Sunday, September 19, 2010

Beet Cake: Redemption

Last week I made about the worst cake I've ever baked. Except for the first one, baked when I was about 11, which was a crazy cake using Nestle's Quik instead of unsweetened cocoa, and not enough sugar. Seriously, that one was inedibly bad, but this one was almost as bad.

It was a recipe I'd made before, which made it all the more galling. I hate to share the recipe having said it was bad, but really, it's a perfectly good cake--if you do it right. It's this chocolate zucchini cake that I learned about from our wonderful CSA farmers. It's a pretty tasty cake if you do it the way Lisa does, or the way I'd done it before. But I think I made at least two strategic errors with last week's cake. First, I used all beets for the veggies; previously I'd used zucchini, and that was terrific. Second, I threw in a half cup or so of buckwheat flour, which made it heavier than it should have been.

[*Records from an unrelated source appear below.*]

-- ==== Sys2Proof/Laws/PerInstr.lean ====
section
/-! SUPPORT. Instruction by instruction: the decoder's reading of an instruction's word, field by field, is the instruction. -/

set_option linter.unusedSimpArgs false

namespace Sys2Proof

/-- The word of a well-formed instruction is read back as that instruction, with every field. -/
def Laws.Encoding.Statement (i : Instr) : Prop := i.wf = true → ∀ w, encode i = some w → parse w = some i

theorem Reg.ofBits_toBits (r : Reg) : Reg.ofBits r.toBits = r := by
  obtain ⟨i, w, c, n⟩ := r
  cases c <;> cases i <;> cases w <;> revert n <;> decide

theorem Guard.ofBits_toBits (g : Guard) : Guard.ofBits g.toBits = g := by
  obtain ⟨n, p⟩ := g
  cases n <;> revert p <;> decide

/-! ## Fields of a wordRR -/

theorem wordRR_op (op : BitVec 8) (gd : Guard) (d a b c : Reg) (m : BitVec 12) : (wordRR op gd d a b c m).extractLsb' 56 8 = op := by
  simp (disch := omega) only [wordRR, BitVec.extractLsb'_append_eq_of_le, Nat.reduceSub, BitVec.extractLsb'_append_eq_of_add_le, BitVec.extractLsb'_eq_self, Guard.ofBits_toBits, Reg.ofBits_toBits]

theorem wordRR_gd (op : BitVec 8) (gd : Guard) (d a b c : Reg) (m : BitVec 12) : gdOf (wordRR op gd d a b c m) = gd := by
  unfold gdOf
  simp (disch := omega) only [wordRR, BitVec.extractLsb'_append_eq_of_le, Nat.reduceSub, BitVec.extractLsb'_append_eq_of_add_le, BitVec.extractLsb'_eq_self, Guard.ofBits_toBits, Reg.ofBits_toBits]

theorem wordRR_d (op : BitVec 8) (gd : Guard) (d a b c : Reg) (m : BitVec 12) : regAt (wordRR op gd d a b c m) 42 = d := by
  unfold regAt
  simp (disch := omega) only [wordRR, BitVec.extractLsb'_append_eq_of_le, Nat.reduceSub, BitVec.extractLsb'_append_eq_of_add_le, BitVec.extractLsb'_eq_self, Guard.ofBits_toBits, Reg.ofBits_toBits]

theorem wordRR_a (op : BitVec 8) (gd : Guard) (d a b c : Reg) (m : BitVec 12) : regAt (wordRR op gd d a b c m) 32 = a := by
  unfold regAt
  simp (disch := omega) only [wordRR, BitVec.extractLsb'_append_eq_of_le, Nat.reduceSub, BitVec.extractLsb'_append_eq_of_add_le, BitVec.extractLsb'_eq_self, Guard.ofBits_toBits, Reg.ofBits_toBits]

theorem wordRR_b (op : BitVec 8) (gd : Guard) (d a b c : Reg) (m : BitVec 12) : regAt (wordRR op gd d a b c m) 22 = b := by
  unfold regAt
  simp (disch := omega) only [wordRR, BitVec.extractLsb'_append_eq_of_le, Nat.reduceSub, BitVec.extractLsb'_append_eq_of_add_le, BitVec.extractLsb'_eq_self, Guard.ofBits_toBits, Reg.ofBits_toBits]

theorem wordRR_c (op : BitVec 8) (gd : Guard) (d a b c : Reg) (m : BitVec 12) : regAt (wordRR op gd d a b c m) 12 = c := by
  unfold regAt
  simp (disch := omega) only [wordRR, BitVec.extractLsb'_append_eq_of_le, Nat.reduceSub, BitVec.extractLsb'_append_eq_of_add_le, BitVec.extractLsb'_eq_self, Guard.ofBits_toBits, Reg.ofBits_toBits]

theorem wordRR_m (op : BitVec 8) (gd : Guard) (d a b c : Reg) (m : BitVec 12) (lo n : Nat) (h : lo + n ≤ 12) :
    (wordRR op gd d a b c m).extractLsb' lo n = m.extractLsb' lo n :=
  BitVec.extractLsb'_append_eq_of_add_le h

/-! ## Fields of a wordRI -/

theorem wordRI_op (op : BitVec 8) (gd : Guard) (d a : Reg) (m : BitVec 32) : (wordRI op gd d a m).extractLsb' 56 8 = op := by
  simp (disch := omega) only [wordRI, BitVec.extractLsb'_append_eq_of_le, Nat.reduceSub, BitVec.extractLsb'_append_eq_of_add_le, BitVec.extractLsb'_eq_self, Guard.ofBits_toBits, Reg.ofBits_toBits]

theorem wordRI_gd (op : BitVec 8) (gd : Guard) (d a : Reg) (m : BitVec 32) : gdOf (wordRI op gd d a m) = gd := by
  unfold gdOf
  simp (disch := omega) only [wordRI, BitVec.extractLsb'_append_eq_of_le, Nat.reduceSub, BitVec.extractLsb'_append_eq_of_add_le, BitVec.extractLsb'_eq_self, Guard.ofBits_toBits, Reg.ofBits_toBits]

theorem wordRI_d (op : BitVec 8) (gd : Guard) (d a : Reg) (m : BitVec 32) : regAt (wordRI op gd d a m) 42 = d := by
  unfold regAt
  simp (disch := omega) only [wordRI, BitVec.extractLsb'_append_eq_of_le, Nat.reduceSub, BitVec.extractLsb'_append_eq_of_add_le, BitVec.extractLsb'_eq_self, Guard.ofBits_toBits, Reg.ofBits_toBits]

theorem wordRI_a (op : BitVec 8) (gd : Guard) (d a : Reg) (m : BitVec 32) : regAt (wordRI op gd d a m) 32 = a := by
  unfold regAt
  simp (disch := omega) only [wordRI, BitVec.extractLsb'_append_eq_of_le, Nat.reduceSub, BitVec.extractLsb'_append_eq_of_add_le, BitVec.extractLsb'_eq_self, Guard.ofBits_toBits, Reg.ofBits_toBits]

theorem wordRI_m (op : BitVec 8) (gd : Guard) (d a : Reg) (m : BitVec 32) (lo n : Nat) (h : lo + n ≤ 32) :
    (wordRI op gd d a m).extractLsb' lo n = m.extractLsb' lo n :=
  BitVec.extractLsb'_append_eq_of_add_le h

I hate to waste food, so I've been working away at that cake all week. Mark helped some, but Nick flat refused, and I could hardly blame him. Actually, both Mark and I kept eating it in part out of curiosity--was it really as bad as we thought? Maybe it just tasted, you know, like beets--we both like beets, so why didn't we like it? But the fact is, we didn't. Still, I felt that beet cake should work--after all, beets are sweet, right? Otherwise they couldn't make sugar from them!

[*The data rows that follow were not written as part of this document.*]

/-! ## updHealth -/

@[simp] theorem State.updHealth_agenda (s : State) (panel : Nat) (f : PanelHealth → PanelHealth) : (s.updHealth panel f).agenda = s.agenda := rfl
@[simp] theorem State.updHealth_cur (s : State) (panel : Nat) (f : PanelHealth → PanelHealth) : (s.updHealth panel f).cur = s.cur := rfl
@[simp] theorem State.updHealth_waited (s : State) (panel : Nat) (f : PanelHealth → PanelHealth) : (s.updHealth panel f).waited = s.waited := rfl
@[simp] theorem State.updHealth_cutting (s : State) (panel : Nat) (f : PanelHealth → PanelHealth) : (s.updHealth panel f).cutting = s.cutting := rfl
@[simp] theorem State.updHealth_fresh (s : State) (panel : Nat) (f : PanelHealth → PanelHealth) : (s.updHealth panel f).fresh = s.fresh := rfl
@[simp] theorem State.updHealth_serve (s : State) (panel : Nat) (f : PanelHealth → PanelHealth) : (s.updHealth panel f).serve = s.serve := rfl
@[simp] theorem State.updHealth_consumptions (s : State) (panel : Nat) (f : PanelHealth → PanelHealth) : (s.updHealth panel f).consumptions = s.consumptions := rfl
@[simp] theorem State.updHealth_teams (s : State) (panel : Nat) (f : PanelHealth → PanelHealth) : (s.updHealth panel f).teams = s.teams := rfl
@[simp] theorem State.updHealth_ctl (s : State) (panel : Nat) (f : PanelHealth → PanelHealth) : (s.updHealth panel f).ctl = s.ctl := rfl
@[simp] theorem State.updHealth_grids (s : State) (panel : Nat) (f : PanelHealth → PanelHealth) : (s.updHealth panel f).grids = s.grids := rfl
@[simp] theorem State.updHealth_ctxs (s : State) (panel : Nat) (f : PanelHealth → PanelHealth) : (s.updHealth panel f).ctxs = s.ctxs := rfl
@[simp] theorem State.updHealth_launches (s : State) (panel : Nat) (f : PanelHealth → PanelHealth) : (s.updHealth panel f).launches = s.launches := rfl
@[simp] theorem State.updHealth_nextLid (s : State) (panel : Nat) (f : PanelHealth → PanelHealth) : (s.updHealth panel f).nextLid = s.nextLid := rfl
@[simp] theorem State.updHealth_engines (s : State) (panel : Nat) (f : PanelHealth → PanelHealth) : (s.updHealth panel f).engines = s.engines := rfl
@[simp] theorem State.updHealth_parked (s : State) (panel : Nat) (f : PanelHealth → PanelHealth) : (s.updHealth panel f).parked = s.parked := rfl
@[simp] theorem State.updHealth_posts (s : State) (panel : Nat) (f : PanelHealth → PanelHealth) : (s.updHealth panel f).posts = s.posts := rfl
@[simp] theorem State.updHealth_rasters (s : State) (panel : Nat) (f : PanelHealth → PanelHealth) : (s.updHealth panel f).rasters = s.rasters := rfl
@[simp] theorem State.updHealth_resReqs (s : State) (panel : Nat) (f : PanelHealth → PanelHealth) : (s.updHealth panel f).resReqs = s.resReqs := rfl
@[simp] theorem State.updHealth_sits (s : State) (panel : Nat) (f : PanelHealth → PanelHealth) : (s.updHealth panel f).sits = s.sits := rfl
@[simp] theorem State.updHealth_rooms (s : State) (panel : Nat) (f : PanelHealth → PanelHealth) : (s.updHealth panel f).rooms = s.rooms := rfl
@[simp] theorem State.updHealth_life (s : State) (panel : Nat) (f : PanelHealth → PanelHealth) : (s.updHealth panel f).life = s.life := rfl
@[simp] theorem State.updHealth_lifeStore (s : State) (panel : Nat) (f : PanelHealth → PanelHealth) : (s.updHealth panel f).lifeStore = s.lifeStore := rfl
@[simp] theorem State.updHealth_gates (s : State) (panel : Nat) (f : PanelHealth → PanelHealth) : (s.updHealth panel f).gates = s.gates := rfl
@[simp] theorem State.updHealth_windowEnd (s : State) (panel : Nat) (f : PanelHealth → PanelHealth) : (s.updHealth panel f).windowEnd = s.windowEnd := rfl
@[simp] theorem State.updHealth_admitEnd (s : State) (panel : Nat) (f : PanelHealth → PanelHealth) : (s.updHealth panel f).admitEnd = s.admitEnd := rfl
@[simp] theorem State.updHealth_fns (s : State) (panel : Nat) (f : PanelHealth → PanelHealth) : (s.updHealth panel f).fns = s.fns := rfl
@[simp] theorem State.updHealth_mem (s : State) (panel : Nat) (f : PanelHealth → PanelHealth) : (s.updHealth panel f).mem = s.mem := rfl
@[simp] theorem State.updHealth_sectors (s : State) (panel : Nat) (f : PanelHealth → PanelHealth) : (s.updHealth panel f).sectors = s.sectors := rfl
@[simp] theorem State.updHealth_dirty (s : State) (panel : Nat) (f : PanelHealth → PanelHealth) : (s.updHealth panel f).dirty = s.dirty := rfl
@[simp] theorem State.updHealth_l1 (s : State) (panel : Nat) (f : PanelHealth → PanelHealth) : (s.updHealth panel f).l1 = s.l1 := rfl
@[simp] theorem State.updHealth_panels (s : State) (panel : Nat) (f : PanelHealth → PanelHealth) : (s.updHealth panel f).panels = s.panels := rfl
@[simp] theorem State.updHealth_parts (s : State) (panel : Nat) (f : PanelHealth → PanelHealth) : (s.updHealth panel f).parts = s.parts := rfl
@[simp] theorem State.updHealth_keys (s : State) (panel : Nat) (f : PanelHealth → PanelHealth) : (s.updHealth panel f).keys = s.keys := rfl
@[simp] theorem State.updHealth_nextKey (s : State) (panel : Nat) (f : PanelHealth → PanelHealth) : (s.updHealth panel f).nextKey = s.nextKey := rfl
@[simp] theorem State.updHealth_code (s : State) (panel : Nat) (f : PanelHealth → PanelHealth) : (s.updHealth panel f).code = s.code := rfl
@[simp] theorem State.updHealth_ctlMem (s : State) (panel : Nat) (f : PanelHealth → PanelHealth) : (s.updHealth panel f).ctlMem = s.ctlMem := rfl
@[simp] theorem State.updHealth_ctlImage (s : State) (panel : Nat) (f : PanelHealth → PanelHealth) : (s.updHealth panel f).ctlImage = s.ctlImage := rfl
@[simp] theorem State.updHealth_ctlCnt (s : State) (panel : Nat) (f : PanelHealth → PanelHealth) : (s.updHealth panel f).ctlCnt = s.ctlCnt := rfl
@[simp] theorem State.updHealth_ctlPoison (s : State) (panel : Nat) (f : PanelHealth → PanelHealth) : (s.updHealth panel f).ctlPoison = s.ctlPoison := rfl
@[simp] theorem State.updHealth_ctlCause (s : State) (panel : Nat) (f : PanelHealth → PanelHealth) : (s.updHealth panel f).ctlCause = s.ctlCause := rfl
@[simp] theorem State.updHealth_ctlPc (s : State) (panel : Nat) (f : PanelHealth → PanelHealth) : (s.updHealth panel f).ctlPc = s.ctlPc := rfl
@[simp] theorem State.updHealth_disp (s : State) (panel : Nat) (f : PanelHealth → PanelHealth) : (s.updHealth panel f).disp = s.disp := rfl
@[simp] theorem State.updHealth_ports (s : State) (panel : Nat) (f : PanelHealth → PanelHealth) : (s.updHealth panel f).ports = s.ports := rfl
@[simp] theorem State.updHealth_attRej (s : State) (panel : Nat) (f : PanelHealth → PanelHealth) : (s.updHealth panel f).attRej = s.attRej := rfl
@[simp] theorem State.updHealth_wordRej (s : State) (panel : Nat) (f : PanelHealth → PanelHealth) : (s.updHealth panel f).wordRej = s.wordRej := rfl
@[simp] theorem State.updHealth_cams (s : State) (panel : Nat) (f : PanelHealth → PanelHealth) : (s.updHealth panel f).cams = s.cams := rfl
@[simp] theorem State.updHealth_fw (s : State) (panel : Nat) (f : PanelHealth → PanelHealth) : (s.updHealth panel f).fw = s.fw := rfl
@[simp] theorem State.updHealth_reqs (s : State) (panel : Nat) (f : PanelHealth → PanelHealth) : (s.updHealth panel f).reqs = s.reqs := rfl
@[simp] theorem State.updHealth_msNext (s : State) (panel : Nat) (f : PanelHealth → PanelHealth) : (s.updHealth panel f).msNext = s.msNext := rfl
@[simp] theorem State.updHealth_secNext (s : State) (panel : Nat) (f : PanelHealth → PanelHealth) : (s.updHealth panel f).secNext = s.secNext := rfl
@[simp] theorem State.updHealth_opSecs (s : State) (panel : Nat) (f : PanelHealth → PanelHealth) : (s.updHealth panel f).opSecs = s.opSecs := rfl
@[simp] theorem State.updHealth_late (s : State) (panel : Nat) (f : PanelHealth → PanelHealth) : (s.updHealth panel f).late = s.late := rfl
@[simp] theorem State.updHealth_polls (s : State) (panel : Nat) (f : PanelHealth → PanelHealth) : (s.updHealth panel f).polls = s.polls := rfl
@[simp] theorem State.updHealth_scrubEnd (s : State) (panel : Nat) (f : PanelHealth → PanelHealth) : (s.updHealth panel f).scrubEnd = s.scrubEnd := rfl
@[simp] theorem State.updHealth_time (s : State) (panel : Nat) (f : PanelHealth → PanelHealth) : (s.updHealth panel f).time = s.time := rfl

So I googled around a while, searched out epicurious, looked for vegan recipes, and otherwise explored the possibilities. Most recipes for chocolate beet cake seem to be efforts to create a red velvet cake without red food coloring, but most commenters seemed to agree that it didn't actually work. Jessica Seinfeld had a recipe--and, again, it was hard to find people who were positive about it. And my point wasn't to be deceptive about this at all; I just thought it might be an interesting use for beets (which, again, I quite like), and perhaps a healthier chocolate cake as well.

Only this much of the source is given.